Mailgun user/password come from Mailgun admin panel. PostgreSQL values can be gathered from running heroku pg:credentials DATABASE on command line.

Finally, let's set up the custom domain for the blog:

> heroku domains:add www.yourdomain.com

At your domain registrar (e.g. GoDaddy or Gandi) set up a CNAME record:

www   CNAME   my-blog.herokuapp.com.

"my-blog" is the name of your Heroku app. You might also want to setup a 301 redirect from yourdomain.com (without www) to www.yourdomain.com. Different domain name providers call it differently (if they provide this service), Gandi calls it "Web forwarding".

OK, at this point we are ready to hit the big red button, i.e. finally deploy. Here we go:

> git push -u heroku hosting:master

It will start the push to remote Heroku repository for your app, and show the progress of running the Nodejs buildpack, which will in turn execute npm install, which should pull in all the dependencies and then execute our custom install hook script to compile CSS & JS scripts. If there are any errors, deployment will stop and errors will be shown in the output.

If all is successful, the app should now be running. You can check its status via:

> heroku ps

Any errors, warnings or status messages are also recorded in a log, which is visible via:

> heroku logs

It's ready now!

Go ahead and navigate your browser to your custom domain (e.g. http://www.myblog.com/), the initial Ghost 'create account' page should display. You can also always access it via Heroku internal app URL - http://my-blog.herokuapp.com.

Store local repository

Even though it has been pushed to Heroku via Git, Heroku does not guarantee that your remote Git repository there will be safe. It is best to push all your changes back to GitHub for safe-keeping.

> git push origin hosting

Post online

To access your Ghost blog admin console, go to https://my-blog.herokuapp.com/ghost/. Note the use of HTTPS to ensure that username/password are not transmitted over unsecure connection.

Through the admin console you can manage your blog and publish new posts. Ghost Guide online has additional information on available functionality if you ever get lost. You shouldn't be though - interface is pretty clean and intuitive.

NOTE: Remember the limitation mentioned earlier - because we are hosting on Heroku, we cannot upload images through Ghost UI since they cannot be stored on Heroku disk. Instead we should refer to static resources elsewhere via the full URL.

Next section is on how to easily manage your static resources in the cloud.

Static images on GitHub

While any cloud store (e.g. Amazon S3 or Dropbox would do, if it offers a public URL to your resource, we can use GitHub to host images for our blog for free. GitHub has a Pages feature which allows us to serve static resources via HTTP on a custom domain.

GitHub Pages allows you to host any static site content, not just images, and serve it behind your own custom domain. For this we will create a new subdomain for the static content - create a new DNS record with your domain provider:

static  CNAME   username.github.io.

Replace username with your GitHub username. This will setup domain static.myblog.com to point to GitHub Pages. Next is to setup a GitHub repository that will house your static content.
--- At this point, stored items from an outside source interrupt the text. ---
-- ==== Sys2Proof/WellFormed.lean ====
section
/-! DEFINITION. Which commands name units, ports, registers and sizes that the module has. A command that does
not is no command of this hardware: its meaning is the fault `illFormed` (R21, R22, R122, R160, R186, R215, R245). -/

namespace Sys2Proof

/-- The issuing core, context or management core exists. -/
def Issuer.wf : Issuer → Bool
  | .core die gc => decide (die < 4) && decide (gc < 96)
  | .stream die ctx => decide (die < 4) && decide (ctx < 256)
  | .firmware mc die => decide (mc < 4) && decide (die < 4)

/-- The management core exists; the other two requesters are single (R653). -/
def Requester.wf : Requester → Bool
  | .mc n => decide (n < 4)
  | .regWrite dev sess => decide (dev < 512) && decide (sess < 8)
  | .recovery => true

/-- Every field of the header fits the bits that R503 gives it, and its payload fits a frame.
(Log entry 17, DESIGN CHOICE.) -/
def KHdr.wf (h : KHdr) : Bool :=
  decide (h.cls < 8) && decide (h.typ < 256) && decide (h.srcDev < 512) && decide (h.srcSess < 8) &&
  decide (h.dstDev < 512) && decide (h.dstSess < 8) && decide (h.hops < 16) && decide (h.flow < 0x10000) &&
  decide (h.len ≤ 9144) && decide (h.tag < 0x100000000) && decide (h.tick < 0x10000000000000000)

/-- The clock exists (R62): two HBM stack controllers and one LPDDR5X controller on each compute die. -/
def Clk.wf : Clk → Bool
  | .alwaysOn => true
  | .timeBase => true
  | .management => true
  | .computeDie die => decide (die < 4)
  | .noc die => decide (die < 4)
  | .memory die ctl => decide (die < 4) && decide (ctl < 3)
  | .cellar die => decide (die < 4)
  | .kupelPort port => decide (port < 24)
  | .fieldPort port => decide (port < 8)

/-- A sample has every sensor of R636. -/
def Sensors.wf (r : Sensors) : Bool :=
  decide (r.cd.length = 4) && r.cd.all (fun l => decide (l.length = 8)) &&
  decide (r.cl.length = 4) && r.cl.all (fun l => decide (l.length = 4)) &&
  decide (r.hbmA.length = 4) && decide (r.hbmB.length = 4)

/-- A sample has one reading of each page of R645. -/
def PowerReadings.wf (r : PowerReadings) : Bool :=
  decide (r.mv.length = 11) && decide (r.da.length = 11) && decide (r.w.length = 11)

/-- The message's fields have the widths of IEEE 1588. (Log entry 17, DESIGN CHOICE.) -/
def PtpMsg.wf (m : PtpMsg) : Bool :=
  decide (m.domain < 256) && decide (m.seqId < 0x10000) && decide (m.nanoseconds < 0x100000000)

/-- The submitting core exists. -/
def JobSource.wf : JobSource → Bool
  | .core die gc a0 => decide (die < 4) && decide (gc < 96) && decide (a0 < 0x10000000000000000)
  | .firmware mc die _ => decide (mc < 4) && decide (die < 4)
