/-- HIST_PARTIAL as it arrives (R214, R584). (Log entry 43, DEDUCED.) -/
def Work.histPartial (w : Work) (port : Option Nat) (d : Nat) (h : KHdr) (bs : List Byte) : Work :=
  if h.cls ≠ clsData ∨ h.typ ≠ 3 ∨ h.tick = 0 then w
  else if w.devState = stRest then w.restDiscard port
  else
    match HPart.ofBytes (h.tick - 1) bs with
    | none => w
    | some p =>
      let x := w.hist d
      let combined := x.results.any (fun r => r.entity = p.entity && r.encoder = p.encoder && decide (p.epoch ≤ r.epoch))
      let held := (x.group p).any (fun q => q.stretch = p.stretch)
      if p.epoch + 1 < w.tickNo ∨ p.epoch < x.closed ∨ combined ∨ held then w.bump F.meHistLate d 0
      else
        let w : Work := { w with marks := { w.marks with hists := w.marks.hists ++ [bs] } }
        let w := w.setHist d { x with parts := x.parts ++ [p] }
        if ((w.hist d).group p).length = p.stretches then w.histCombine d p else w

/-- A partial that a task of this device has computed for an entity at home on another device: it waits for the tick
(R214). (Log entry 167, DESIGN CHOICE.) -/
def Work.histOwn (w : Work) (d : Nat) (h : KHdr) (bs : List Byte) : Work :=
  match HPart.ofBytes w.tickNo bs with
  | none => w
  | some _ => w.setHist d { w.hist d with own := (w.hist d).own ++ [(h.dstDev, h.flow, bs)] }

/-- The partials of the epoch that has ended leave for their home devices in the commit phase (R214). -/
def Work.histTick (w : Work) : Work :=
  (List.range 4).foldl (fun (w : Work) d =>
    let own := (w.hist d).own
    own.foldl (fun (w : Work) e => w.send { h := w.hdrTo clsData 3 e.1 0 e.2.1 0, payload := e.2.2 })
      (w.setHist d { w.hist d with own := [] })) w

/-- HIST_PARTIAL (R212 to R214): it arrives at its home device, or a task of this device has computed it for another one.
(Log entries 121, DEDUCED; 167, DESIGN CHOICE.) -/
def execHistPartial (die : Nat) (h : KHdr) (payload : List Byte) (s : State) : Out :=
  s.perform (.histPartial die h payload) (fun w =>
    if h.srcDev = w.deviceId ∧ h.dstDev ≠ w.deviceId then w.histOwn die h payload else w.histPartial none die h payload)

/-- HIST_COMBINE_DEADLINE (R214): at G of the epoch the partials that are present are combined. -/
def execHistCombineDeadline (die : Nat) (s : State) : Out :=
  s.perform (.histCombineDeadline die) (fun w =>
    let due := (w.hist die).parts.filter (fun p => p.epoch < w.tickNo)
    let w := due.foldl (fun w p => w.histCombine die p) w
    w.setHist die { w.hist die with closed := max (w.hist die).closed w.tickNo })

end Sys2Proof.Machine
end

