/-- A command noted for the next delta with the tick at which it takes effect (R528, section 10). -/
def Work.markControl (w : Work) (tick : Nat) (m : Msg) (image : List Byte) : Work :=
  { w with marks := { w.marks with control := w.marks.control ++ [(tick, m, image)] } }

/-- The plan command that a transition answers, as the next delta carries it (R293, R528). -/
def Work.markTransition (w : Work) (p k : Nat) (h : KHdr) : Work :=
  let typ := match k with
    | 1 => 4
    | 2 => 6
    | _ => 5
  w.markControl w.tickNo ⟨{ h with cls := 3, typ := typ, len := 8 }, toBytes 8 p⟩ []

/-- A plan that becomes FAULTED at this tick, before anything of it commits (R40, R296). -/
def Work.faultTick (w : Work) (p : Nat) : Work :=
  let w := if 3 ≤ (w.plan p).overruns then w.planFault p sOverrun else w
  if (w.plan p).faulting ≠ 0 then w.planFault p (w.plan p).faulting else w

/-- Plans at a tick (R293 to R295): pending transitions, and those that have no work left. -/
def Work.planTick (w : Work) (p : Nat) : Work :=
  let x := w.plan p
  let w := if x.standing ∧ w.planState p = 1 ∧ x.pending = 0 then
      (w.setPlan p { x with standing := false, overruns := 0 }).setPlanState p 2 sOk
    else w
  let x := w.plan p
  let w := if x.pending = 0 then w
    else
      let w := (w.setPlan p { x with pending := 0, reply := none, purging := x.purging || decide (x.pending = 4),
                                     overruns := if x.pending = 1 then 0 else x.overruns }).wr
        (F.dispPlanStatePending p) 0 0 0
      let w := match x.pending with
        | 1 => w.setPlanState p 2 sOk
        | 2 => w.setPlanState p 3 sOk
        | 3 => (w.setPlanState p 3 sOk).purge p
        | _ => w.purge p
      match x.reply with
      | some h => (w.markTransition p x.pending h).ctrlDone h sOk []
      | none => w
  let x := w.plan p
  if (w.planState p = 3 ∨ (w.planState p = 5 ∧ x.purging = true)) ∧ w.planWork p = false then
    (w.setPlan p { x with purging := false }).setPlanState p 4 sOk
  else w

/-- The unit counters of the epoch that ends are latched in counter mode, and begin again; tasks that still run past their
budget are counted (R291, R297, R298). -/
def Work.latchUnits (w : Work) (d : Nat) (before : Nat) : Work :=
  let x := w.disp d
  let w := if w.obsMode ≠ 0 then w
    else (List.range 120).foldl (fun w u =>
      let run := match unitGet x.run u with
        | t :: _ => w.time.lastTick - max t.start before
        | [] => 0
      let w := w.wr F.dispUnitLoadBusyNs d u (min (smGet 0 x.busy u + run) (2 ^ 32 - 1))
      let b := unitGet x.bins u
      (List.range 8).foldl (fun w k => w.wr (F.dispUnitWaitBin k) d u (getAt 0 b k)) w) w
  let late (l : List Task) : List Task := l.filter (fun t => decide (t.budget < w.now - t.start) && !t.pastBudget)
  let mark (t : Task) : Task := if t.budget < w.now - t.start then { t with pastBudget := true } else t
  let n := (late (x.run.flatMap (·.2) ++ x.streams)).length
  let w := if n = 0 then w else w.bump F.dispStatOverBudget d 0 n
  w.setDisp d { w.disp d with busy := [], bins := [], guard := [], past := [],
                              run := x.run.map (fun e => (e.1, e.2.map mark)), streams := x.streams.map mark }

/-! ## Commit work (R33) -/

/-- COMMIT_WORK_END (R33): the commit work ends; the units it occupied may start, and work that ran past C is counted once
for the epoch. (Log entry 111, DESIGN CHOICE.) -/
def execCommitWorkEnd (ns : Nat) (s : State) : Out :=
  s.perform (.commitWorkEnd ns) (fun w =>
    let w := w.atNs ns
    let late := decide (commitEnd w.period < w.phase) && w.time.commitOpen
    let w := { w with time := { w.time with commitBusy := [], commitOpen := false } }
    (if late then w.bump F.timeOverrunCommitLate 0 0 else w).refreshAll)

end Sys2Proof.Machine
end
I create a repository where not only I have my static resources, but where I also save all my blog posts in Markdown, for additional safe-keeping (and to allow "Offline post writing" - see next section). Let's say we call repository "my-blog".

Let's clone it locally to create content:

> mkdir my-blog
> cd my-blog
> git clone https://github.com/username/my-blog.git
> git checkout master

According to GitHub Pages documentation, all content should go to gh-pages branch. But master branch is still the default and will show up whenever anyone visits this repository. At a minimum we should put a README.md and LICENSE.md files in the master branch.

For LICENSE.md I just use the permissive Creative Commons license, so that my content can be freely linked to and shared. You can checkout how I set it up here.

> git add .
> git commit -m "License + Readme"
> git push origin master

Now we can create gh-pages branch that will house static content:

> git checkout --orphan gh-pages
> git rm -rf .

Create file CNAME which has the subdomain you are mapping to this static site, e.g. "static.myblog.com". This is how GitHub Pages feature knows to serve these files when it serves a URL for static.myblog.com.

Create images folder and put all of the images you want to reference there. I also create a subfolder for each blog post to separate them.

Now commit and push to GitHub:

> git add .
> git commit -m "Static site contents"
> git push -u origin gh-pages

Your images can now be accessed via http://static.myblog.com/images/subfolder/image.png.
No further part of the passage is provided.